Vermutlich stand zuerst eine selbstständige Erzählung von der Zerstörung des Heiligtums, dem Verlust der Bundeslade und dem Untergang der Eliden, in die später eine prophetische Samuelüberlieferung eingebunden wurde. Die redaktionelle Tätigkeit wird in den gleichartigen, scharnierartig verwendeten Versen 1Sam 2,11b.18a.21b.26; 1Sam 3,1a.19a erkennbar.
Vergleichbare Geschichten, die die besondere Stellung des Helden seit bzw. schon vor der Geburt hervorheben, sind in der Antike vielfach belegt.
Die Angaben über Samuels Abstammung – der Sohn von Elkana und Hanna aus dem Stamm Ephraim – wirken zuverlässig. Sicher ist außerdem, dass er in späterer Zeit als Prophet angesehen wurde.
Der letzte Richter (1Sam 7,2–14)
In 1 Sam 7,2–14 tritt Samuel in der prophetischen Funktion des Fürbitters auf. Unter seiner Führung kehren sich die Israeliten wieder zu JHWH und schlagen mit seiner Hilfe die Philister im Kampf.
Die redaktionellen Verse 2–4 (6b.13f) sind sprachlich und inhaltlich einer deuteronomistischen Grundschicht zuzurechnen, der Grundbestand ist wohl älter. 1 Sam 7,2–14 weist Ähnlichkeiten zu den Richtererzählungen auf und erscheint als Gegenstück zu 1 Sam 4 . Die Verse 15–17a setzen die Liste der kleinen Richter in Ri 10,1–5 und 12,7–15 fort und stehen in Zusammenhang mit der Todesnotiz in 1 Sam 25,1 . So ist wahrscheinlich, dass 1Sam 7,15–17a und 25,1 ursprünglich den Abschluss der Richterlisten bildeten.
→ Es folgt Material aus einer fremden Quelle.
-- ==== Sys2Proof/Tests/Slice0.lean ====
section
/-! SUPPORT. Tests with expected results from the spec's vectors (spec/95_test_vectors.md, named at each test), and for
each statement with hypotheses a named witness: a concrete state and operands that meet them. -/

namespace Sys2Proof.Machine

/-! ## Small states -/

/-- "After boot (T)" as spec/95_test_vectors.md writes it out, not as the model computes it. -/
def bootT : State :=
  { State.resetOf Config.referenceT with
    sys := .run, slots := ⟨9, 9⟩ :: ⟨2, 2⟩ :: List.replicate 14 ⟨0, 0⟩, slotsUsed := 2, ch := ⟨true, 0, 1⟩ }

/-- "After boot (A)" as spec/95_test_vectors.md writes it out. -/
def bootA : State :=
  { State.resetOf Config.referenceA with
    sys := .run, slots := ⟨208697, 208697⟩ :: ⟨96000, 96000⟩ :: List.replicate 14 ⟨0, 0⟩, slotsUsed := 2,
    ch := ⟨true, 0, 1⟩ }

/-- A state with a stack, bottom first. -/
def withStack (cs : List Command) (s : State) : State := cs.foldl (fun t c => push c t) s

/-- One field of the next state, where there is one. -/
def after {α : Type} (o : Exec) (f : State → α) : Option α :=
  match o with
  | .next t => some (f t)
  | .fault _ => none
  | .refused _ => none

/-- The valid entries of the stack, bottom first. -/
def entries (s : State) : List Command := s.stk.toList.take s.sz.val

/-! ## Well-formedness -/

theorem test_wf_refuses_slot_of_update_frequency : (Instr.updateFrequency 0#32 0#32 (2 ^ 32)).wf = false := by decide

theorem test_wf_refuses_slot_of_update_pulse_width : (Instr.updatePulseWidth 0#32 0#32 (2 ^ 32)).wf = false := by
  decide

theorem test_config_range_refuses :
    ¬ { Config.referenceA with srcClockHz := 0#32 }.InRange ∧ ¬ { Config.referenceA with counterW := 0 }.InRange ∧
    ¬ { Config.referenceA with tickW := 4 }.InRange ∧ ¬ { Config.referenceA with slotsUsedReset := 17 }.InRange := by
  decide

/-! ## Decoding: words written out from R81, R82, R83 below the model's format nibble -/

theorem test_decode_commands :
    decodeWord [0b00010000#8] = .ok .cmdNone ∧ decodeWord [0b00010001#8] = .ok .increase ∧
    decodeWord [0b00010010#8] = .ok .decrease ∧ decodeWord [0b00010011#8] = .ok .toggleOutput ∧
    decodeWord [0b00010100#8] = .ok .applyFrequency ∧ decodeWord [0b00010101#8] = .ok .applyPulseWidth := by
  refine ⟨?_, ?_, ?_, ?_, ?_, ?_⟩ <;> rfl

theorem test_decode_events :
    decodeWord [0b00000000#8] = .ok .tick ∧ decodeWord [0b00000010#8] = .ok (.encB false) ∧
    decodeWord [0b00000011#8] = .ok (.encB true) ∧ decodeWord [0b00000100#8] = .ok .btn ∧
    decodeWord [0b00000110#8] = .ok (.sw .toOff) ∧ decodeWord [0b00000111#8] = .ok (.sw .toOn) ∧
    decodeWord [0b00001000#8] = .ok .tmr ∧ decodeWord [0b00001010#8] = .ok .encA ∧
    decodeWord [0b00001100#8] = .ok .main := by
  refine ⟨?_, ?_, ?_, ?_, ?_, ?_, ?_, ?_, ?_⟩ <;> rfl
Somit war Samuel vermutlich der letzte kleine Richter.
Da Samuel als Richter im Grenzgebiet von Ephraim und Benjamin wirkte, lag es nahe, eine Verbindung zwischen Samuel und dem Benjaminiten Saul zu schaffen. Zwischen ihren Namen oszilliert bereits die Geburtsgeschichte. Durch die sprichwörtliche Nähe Sauls zu prophetischen Kreisen (v. a. 1 Sam 10,9–13 ) wurde eine Brücke zu Samuel geschaffen. Hier wurde vermutlich auch seine Anerkennung als Prophet stark geformt.
Das Urbild der Dualität von geistlichem und politischem Amt wird durch Samuel und Saul verkörpert. Samuel vermittelt sowohl die von Gott verliehene als auch die von Gott wieder entzogene Macht Sauls.